In a large bowl, beat the eggs and stir into the vegetable mixture. Stir constantly until the eggs are cooked, approximately 4-5 minutes.

[Printer-friendly recipe.]

More recipes in The Perfect Pantry:

Italian style omelet appetizer
Corn, green chile, egg and cheese casserole
Oven-baked tortilla Española
Zucchini frittata
My dad's famous matzoh brei

Other recipes that use eggs:
Poached eggs over rice, from 101 Cookbooks
Thai son-in-law eggs, from Rasa Malaysia
Wasabi deviled eggs, from Cooking with Amy
Baked eggs with cheese, tomatoes and bacon, from Cookography
Scrambled eggs with smoked salmon, from La Tartine Gourmande

AScrambled eggs with mild chayote squash and red bell pepper, an unusual and easy breakfast dish from The Perfect Pantry.

Disclosure: The Perfect Pantry earns a few pennies on purchases made through the Amazon.com links in this post. Thank you for supporting this site when you start your shopping here.


We had our own chickens and eggs for a couple of years and the fresh eggs were delicious. They were so fresh that it was hard to get the shells off hard-boiled eggs and they were sweet, golden yellow and rich. One of my sisters often asks if we are "going to do chickens" again anytime soon.

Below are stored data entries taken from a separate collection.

/-- A line taken into a core's data cache as the most recently used; the least recently used leaves a full cache
(DESIGN CHOICE, log entry 58: the spec gives no placement and no replacement). -/
def dAlloc (core l : Nat) (s : State) : State :=
  let old := dLines s core
  let c := (old.find? (fun x => x.line == l)).getD (cleanLine s l)
  setD core ((c :: old.filter (fun x => x.line != l)).take dCap) s

/-- A line taken into a cache way of a block (log entry 58). -/
def wAlloc (b l : Nat) (s : State) : State :=
  match cacheWays s b with
  | [] => s
  | w :: ws =>
    let way := (w :: ws).getD (l % (ws.length + 1)) w
    let old := wLines s b
    let c := (old.find? (fun x => x.2.line == l)).getD (way, cleanLine s l)
    let rest := old.filter (fun x => x.2.line != l)
    let same := (rest.filter (fun x => x.1 == c.1)).take (wayCap - 1)
    setWays b (c :: rest.filter (fun x => x.1 != c.1 || same.contains x)) s

/-- A line that a load or a prefetch of a core has read is held where its attributes allow it (R277). -/
def lineFill (core l : Nat) (s : State) : State :=
  if !cacheable s (l * 64) || !decide (core < 256) then s
  else
    let s := if homeAtHub (l * 64) then wAlloc (core / 16) l s else s
    dAlloc core l s

def linesFill (core : Nat) (ps : List (Nat × Nat)) (s : State) : State :=
  (ps.flatMap (fun p => linesOf p.1 p.2)).foldl (fun s l => lineFill core l s) s

/-- Lines of an instruction cache (R17). -/
def iCap : Nat := 512
def iLines (s : State) (core : Nat) : List Nat := tblGet [] s.caches.i core

/-- A fetch at an address finds its line in the core's instruction cache (R176). -/
def iHit (s : State) (core a : Nat) : Bool := (iLines s core).contains (a / 64)

/-- The line of a fetch taken into the instruction cache as the most recently used, where its attributes allow it (R276,
R277; log entry 58). -/
def iFill (core a : Nat) (s : State) : State :=
  if !cacheable s a || !decide (core < 256) then s
  else { s with caches := { s.caches with
    i := tblSet core (((a / 64) :: (iLines s core).filter (fun l => l != a / 64)).take iCap) s.caches.i } }

/-- A line made dirty by a store: from then on its home holds the bytes and tags from before the first store. -/
def dirtied (s : State) (c : CLine) : CLine :=
  if c.dirty then c
  else { c with dirty := true, home := memRead s.mem (c.line * 64) 64,
                tags := s.tags.filter (fun g => g / 4 == c.line) }

/-- A write of a core that may find its line in a cache (R277): a write-back line of its data cache, or of a cache way of
its block, is dirtied and stays; in every other case the write goes to the home and no cache keeps the line. `f` is the
write at the home. -/
def cachedWrite (core a : Nat) (f : State → State) (s : State) : State :=
  let l := a / 64
  match (dLines s core).find? (fun c => c.line == l && !c.wt) with
  | some c =>
    let t := f s
    setD core (dirtied s c :: (dLines t core).filter (fun x => x.line != l)) t
  | none =>
    match (wLines s (core / 16)).find? (fun c => c.2.line == l && !c.2.wt && decide (core < 256)) with
    | some c =>
      let t := f s
      setWays (core / 16) ((c.1, dirtied s c.2) :: (wLines t (core / 16)).filter (fun x => x.2.line != l)) t
    | none => f s

/-- A dirty line lost without a write-back: its home's bytes and tags are what is left (R531). -/
def lineLost (c : CLine) (s : State) : State :=
  if !c.dirty then s
  else
    let t := memStore (c.line * 64) c.home s
    { t with tags := c.tags.foldl (fun t g => tagPut g true t) t.tags }

/-- The data and instruction caches of a block's cells and the block's cache ways emptied; with `discard` the dirty lines are lost, and
otherwise they are written back (R285, R531). -/
def blockCachesEmpty (discard : Bool) (b : Nat) (s : State) : State :=
  let cores := (List.range 16).map (fun i => b * 16 + i)
  let ls := (cores.flatMap (dLines s)) ++ (wLines s b).map (fun x => x.2)
  let s := if discard then ls.foldl (fun s c => lineLost c s) s else s
  { s with caches := { s.caches with d := s.caches.d.filter (fun e => e.1 / 16 != b || decide (256 ≤ e.1)),
                                     i := s.caches.i.filter (fun e => e.1 / 16 != b || decide (256 ≤ e.1)),
                                     w := tblDel b s.caches.w } }

/-- The lines of one way written back and gone (R285). -/
def wayEmpty (b w : Nat) (s : State) : State := setWays b ((wLines s b).filter (fun x => x.1 != w)) s

/-! Paths (R22 to R24, R46). -/

/-- Where an initiator or a target stands: a region and, in it, a block; no region is the port hub. -/
structure Site where
  region : Option Nat
  block  : Option Nat
  deriving DecidableEq, Repr

/-- The place of an initiator (R46). -/
def initSite (i : Nat) : Site :=
  if i < 256 then ⟨some (i / 64), some (i / 16)⟩
  else if i < 0x104 then ⟨some (i - 0x100), none⟩
  else if 0x130 ≤ i ∧ i < 0x138 then ⟨some ((i - 0x130) / 2), none⟩
  else ⟨none, none⟩

/-- The place of a target (R35, R36): the SHA-256 engines of the hubs lie in their regions (R26, R567). The spec gives the
other units of the chip no link: their requests pass the port hub, behind each region's link to it (DESIGN CHOICE, log
entry 105). -/
def addrSite (s : State) (a : Nat) : Site :=
  if a < 0x44000000 then ⟨some ((a - 0x40000000) / 0x20000 / 64), some ((a - 0x40000000) / 0x20000 / 16)⟩
  else if a < 0x48000000 then ⟨some ((a - 0x44000000) / 0x400000 / 4), some ((a - 0x44000000) / 0x400000)⟩
  else if a < 0x4A000000 then ⟨some ((a - 0x48000000) / 0x800000), none⟩
  else if 0x1000000000 ≤ a ∧ a < 0x5000000000 then ⟨some (ddrChannel s a), none⟩
  else if 0x60104000 ≤ a ∧ a < 0x60110000 then ⟨some ((a - 0x60104000) / 0x3000), none⟩
  else match controlPart a with
    | some 3 => ⟨some ((a - partRegion) / 0x1000000), none⟩
    | some 4 => ⟨some ((a - partBlock) / 0x400000), some ((a - partBlock) / 0x100000)⟩
    | some 5 => ⟨some ((a - partCell) / 0x400000), some ((a - partCell) / 0x100000)⟩
    | _ => ⟨none, none⟩

/-- The link between two regions, 20 to 25 in the order 0-1, 0-2, 0-3, 1-2, 1-3, 2-3. -/
def regionLink (a b : Nat) : Nat :=
  let i := min a b
  let j := max a b
  if i = 0 then 19 + j else if i = 1 then 21 + j else 25

/-- The links that a transfer between two places takes (R22 to R24). -/
def pathLinks (a b : Site) : List Nat :=
  (if a.block = b.block then []
   else (match a.block with | some x => [x] | none => []) ++ (match b.block with | some x => [x] | none => []))
  ++ (match a.region, b.region with
    | some x, some y => if x = y then [] else [regionLink x y]
    | some x, none => [16 + x]
    | none, some y => [16 + y]
    | none, none => [])

/-- A transfer waits while a link of its path retrains (R24, R290). -/
def pathWaits (s : State) (a b : Site) : Bool :=
  (pathLinks a b).any (fun l => (tblGet {} s.links l).training.isSome)

/-- A core's block is in service, and its region (R43, R288). -/
def coreInService (s : State) (core : Nat) : Bool :=
  !regionOut s (regionOf core) && !(decide (core < 256) && s.offline.contains (core / 16))

/-- The IDs that requests carry (R46); a request never carries another (R47). -/
def issuedId (i : Nat) : Bool :=
  decide (i < 0x104) || (decide (0x110 ≤ i) && decide (i < 0x125)) || (decide (0x130 ≤ i) && decide (i < 0x138))
  || i == 0x140 || i == 0x141 || i == 0x3FF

I want to see a chicken with blue or green ear lobes! I know "Martha" has chickens that lay all kinds of Easter-like color eggs. Honestly though, I've found that the eggs touted as "organic" or "cage free" aren't as clean as commercial eggs. I don't think they're worth the price if I have to pick "stuff" out of the cracked egg.

Tom, imagine my disappointment to learn that those lovely blue eggs don't come from blue chickens! I have to say that the organic eggs I buy from Country Hen are clean as can be, but I notice when I buy farm eggs from roadside stands that sometimes they have some chicken poop stuck on them, and I find that totally unappealing. All has to do with who sells the eggs, how they're stored, etc.

Mary, I read somewhere that eggs that are a week old are easier to peel than absolutely fresh eggs.

I also have chickens and I do find that the
very fresh egss are hard to peel whn boiled. I find the eggs taste better than the ones in the markets. I find that 12 hens provide enough eggs for me and my 2 married daughters and some left over to give to co-workers. Poop on the eggs is due to some that is too lazy to clean them.

I agree that fresh, cage free eggs are vastly superior. (And then I don't have to feel bad about the horrific condition that commercial chickens are usually kept in.) Even at twice the price of conventional eggs, they are still just about the cheapest protein source around.

They are also fantastic for a quick dinner. Whenever I don't feel like cooking I break out the eggs. When I was in Lyon in France I had a fantastic salad of frisee with a mustard vinaigrette, lardons (which are similar to bacon), and tomatoes. On top of all of this was a poached egg. It opened my eyes to the ways that eggs can be used for dinner.

I love your site, there is so much great information here!

Gimo and Amy, welcome to The Perfect Pantry.

I agree, the French have the most amazing way with eggs!

wow.. Even the chayote famous in my country but i never know this recipe.Thanks for the cooking suggestion! That sound delightful.